WORK ORDER: Print each line from the start of the records below up through the line where "says (to nearest: ties" is found, exactly as given.

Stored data
= = = = = = =
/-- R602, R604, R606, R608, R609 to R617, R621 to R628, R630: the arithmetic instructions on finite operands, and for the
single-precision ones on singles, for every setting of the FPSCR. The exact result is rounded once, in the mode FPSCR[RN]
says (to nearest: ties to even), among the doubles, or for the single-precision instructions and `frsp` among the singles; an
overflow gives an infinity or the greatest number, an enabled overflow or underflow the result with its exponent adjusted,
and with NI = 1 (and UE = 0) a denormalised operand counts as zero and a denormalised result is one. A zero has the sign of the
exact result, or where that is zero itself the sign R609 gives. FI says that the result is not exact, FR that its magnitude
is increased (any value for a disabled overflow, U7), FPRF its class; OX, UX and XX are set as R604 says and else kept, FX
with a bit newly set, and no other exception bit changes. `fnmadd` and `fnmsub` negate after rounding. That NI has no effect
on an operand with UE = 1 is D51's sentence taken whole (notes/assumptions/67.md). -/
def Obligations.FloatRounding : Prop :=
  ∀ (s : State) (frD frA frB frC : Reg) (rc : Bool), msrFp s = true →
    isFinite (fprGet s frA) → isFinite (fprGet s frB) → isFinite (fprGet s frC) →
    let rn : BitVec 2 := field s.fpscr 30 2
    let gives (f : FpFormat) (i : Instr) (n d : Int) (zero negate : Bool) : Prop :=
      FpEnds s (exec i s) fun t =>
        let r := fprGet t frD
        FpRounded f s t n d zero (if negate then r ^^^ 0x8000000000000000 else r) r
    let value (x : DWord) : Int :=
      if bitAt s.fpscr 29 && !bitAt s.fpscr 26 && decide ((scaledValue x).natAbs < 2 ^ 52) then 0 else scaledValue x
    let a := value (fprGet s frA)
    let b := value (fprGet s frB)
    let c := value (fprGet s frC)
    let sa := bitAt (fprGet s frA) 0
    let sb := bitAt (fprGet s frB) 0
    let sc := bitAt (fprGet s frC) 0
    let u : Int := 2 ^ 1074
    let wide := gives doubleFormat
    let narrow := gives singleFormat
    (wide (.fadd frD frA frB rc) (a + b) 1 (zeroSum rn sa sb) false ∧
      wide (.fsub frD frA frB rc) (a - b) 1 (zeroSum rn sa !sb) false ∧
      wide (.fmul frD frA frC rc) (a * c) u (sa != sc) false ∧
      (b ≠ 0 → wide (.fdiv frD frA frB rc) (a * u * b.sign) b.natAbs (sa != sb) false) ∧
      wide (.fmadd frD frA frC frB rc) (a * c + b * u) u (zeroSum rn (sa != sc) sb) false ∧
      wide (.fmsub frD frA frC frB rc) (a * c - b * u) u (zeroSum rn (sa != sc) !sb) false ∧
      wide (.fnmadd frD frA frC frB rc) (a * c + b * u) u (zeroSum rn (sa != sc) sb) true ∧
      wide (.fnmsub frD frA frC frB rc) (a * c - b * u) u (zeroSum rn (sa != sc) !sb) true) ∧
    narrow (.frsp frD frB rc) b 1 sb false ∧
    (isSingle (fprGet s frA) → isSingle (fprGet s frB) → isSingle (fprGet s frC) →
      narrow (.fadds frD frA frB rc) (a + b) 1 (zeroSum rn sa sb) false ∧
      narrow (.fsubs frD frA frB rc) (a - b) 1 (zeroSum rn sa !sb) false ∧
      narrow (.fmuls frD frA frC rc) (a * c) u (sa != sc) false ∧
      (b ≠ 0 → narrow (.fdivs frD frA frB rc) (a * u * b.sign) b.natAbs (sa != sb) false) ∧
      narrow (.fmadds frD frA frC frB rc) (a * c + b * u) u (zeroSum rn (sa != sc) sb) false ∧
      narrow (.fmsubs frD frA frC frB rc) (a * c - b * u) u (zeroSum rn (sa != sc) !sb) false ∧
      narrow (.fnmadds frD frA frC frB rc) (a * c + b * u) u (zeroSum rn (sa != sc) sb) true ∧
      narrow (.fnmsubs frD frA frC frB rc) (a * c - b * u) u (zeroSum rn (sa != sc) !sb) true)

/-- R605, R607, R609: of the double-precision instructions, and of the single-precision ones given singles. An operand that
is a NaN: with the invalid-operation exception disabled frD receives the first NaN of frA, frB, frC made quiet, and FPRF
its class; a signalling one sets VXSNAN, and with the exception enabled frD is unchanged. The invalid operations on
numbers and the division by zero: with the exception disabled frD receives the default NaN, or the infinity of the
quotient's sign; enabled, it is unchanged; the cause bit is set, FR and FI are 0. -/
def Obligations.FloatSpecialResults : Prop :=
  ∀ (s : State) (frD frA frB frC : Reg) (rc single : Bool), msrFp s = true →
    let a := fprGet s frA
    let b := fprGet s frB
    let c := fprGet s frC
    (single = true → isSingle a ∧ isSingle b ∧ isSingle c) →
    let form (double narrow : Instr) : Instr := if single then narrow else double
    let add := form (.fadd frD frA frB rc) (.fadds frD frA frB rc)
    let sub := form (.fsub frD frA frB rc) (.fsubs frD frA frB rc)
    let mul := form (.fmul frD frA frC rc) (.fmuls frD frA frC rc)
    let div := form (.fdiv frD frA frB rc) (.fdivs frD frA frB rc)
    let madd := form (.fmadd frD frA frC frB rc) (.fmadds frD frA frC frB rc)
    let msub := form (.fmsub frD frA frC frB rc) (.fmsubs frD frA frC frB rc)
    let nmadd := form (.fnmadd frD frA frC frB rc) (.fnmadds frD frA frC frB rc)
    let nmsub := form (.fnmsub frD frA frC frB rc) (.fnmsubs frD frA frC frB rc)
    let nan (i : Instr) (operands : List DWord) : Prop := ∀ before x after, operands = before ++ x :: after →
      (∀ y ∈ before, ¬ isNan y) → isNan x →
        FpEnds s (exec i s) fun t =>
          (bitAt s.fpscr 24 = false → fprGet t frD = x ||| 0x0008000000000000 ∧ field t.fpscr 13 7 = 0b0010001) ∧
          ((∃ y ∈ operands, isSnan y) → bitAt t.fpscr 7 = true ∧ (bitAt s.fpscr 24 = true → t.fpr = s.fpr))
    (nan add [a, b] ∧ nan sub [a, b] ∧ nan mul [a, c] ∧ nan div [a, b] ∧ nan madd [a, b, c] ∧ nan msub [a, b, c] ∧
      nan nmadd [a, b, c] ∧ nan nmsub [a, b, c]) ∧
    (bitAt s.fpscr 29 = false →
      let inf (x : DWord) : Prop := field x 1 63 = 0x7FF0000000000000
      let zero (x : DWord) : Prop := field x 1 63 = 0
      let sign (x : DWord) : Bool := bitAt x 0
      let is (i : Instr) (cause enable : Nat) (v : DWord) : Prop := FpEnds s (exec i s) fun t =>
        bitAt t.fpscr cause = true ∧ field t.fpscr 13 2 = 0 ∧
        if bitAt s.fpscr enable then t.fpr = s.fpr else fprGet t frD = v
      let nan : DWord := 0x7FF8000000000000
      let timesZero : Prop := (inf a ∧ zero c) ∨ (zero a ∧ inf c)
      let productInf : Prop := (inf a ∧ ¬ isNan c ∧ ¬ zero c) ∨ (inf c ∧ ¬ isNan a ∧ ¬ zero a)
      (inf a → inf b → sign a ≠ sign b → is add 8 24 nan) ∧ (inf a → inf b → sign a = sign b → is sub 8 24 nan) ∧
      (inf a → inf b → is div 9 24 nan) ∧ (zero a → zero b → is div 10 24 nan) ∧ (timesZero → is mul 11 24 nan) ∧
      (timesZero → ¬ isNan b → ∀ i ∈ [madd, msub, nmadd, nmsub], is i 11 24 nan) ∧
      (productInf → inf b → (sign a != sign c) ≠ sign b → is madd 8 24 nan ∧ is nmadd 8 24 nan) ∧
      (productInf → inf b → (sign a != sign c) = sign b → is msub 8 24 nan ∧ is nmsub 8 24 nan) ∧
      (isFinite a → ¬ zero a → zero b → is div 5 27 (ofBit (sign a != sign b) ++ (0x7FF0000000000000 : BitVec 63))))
= = = = = = =
ANSWER TO THIS TASK:
/-- R602, R604, R606, R608, R609 to R617, R621 to R628, R630: the arithmetic instructions on finite operands, and for the
single-precision ones on singles, for every setting of the FPSCR. The exact result is rounded once, in the mode FPSCR[RN]
says (to nearest: ties to even), among the doubles, or for the single-precision instructions and `frsp` among the singles; an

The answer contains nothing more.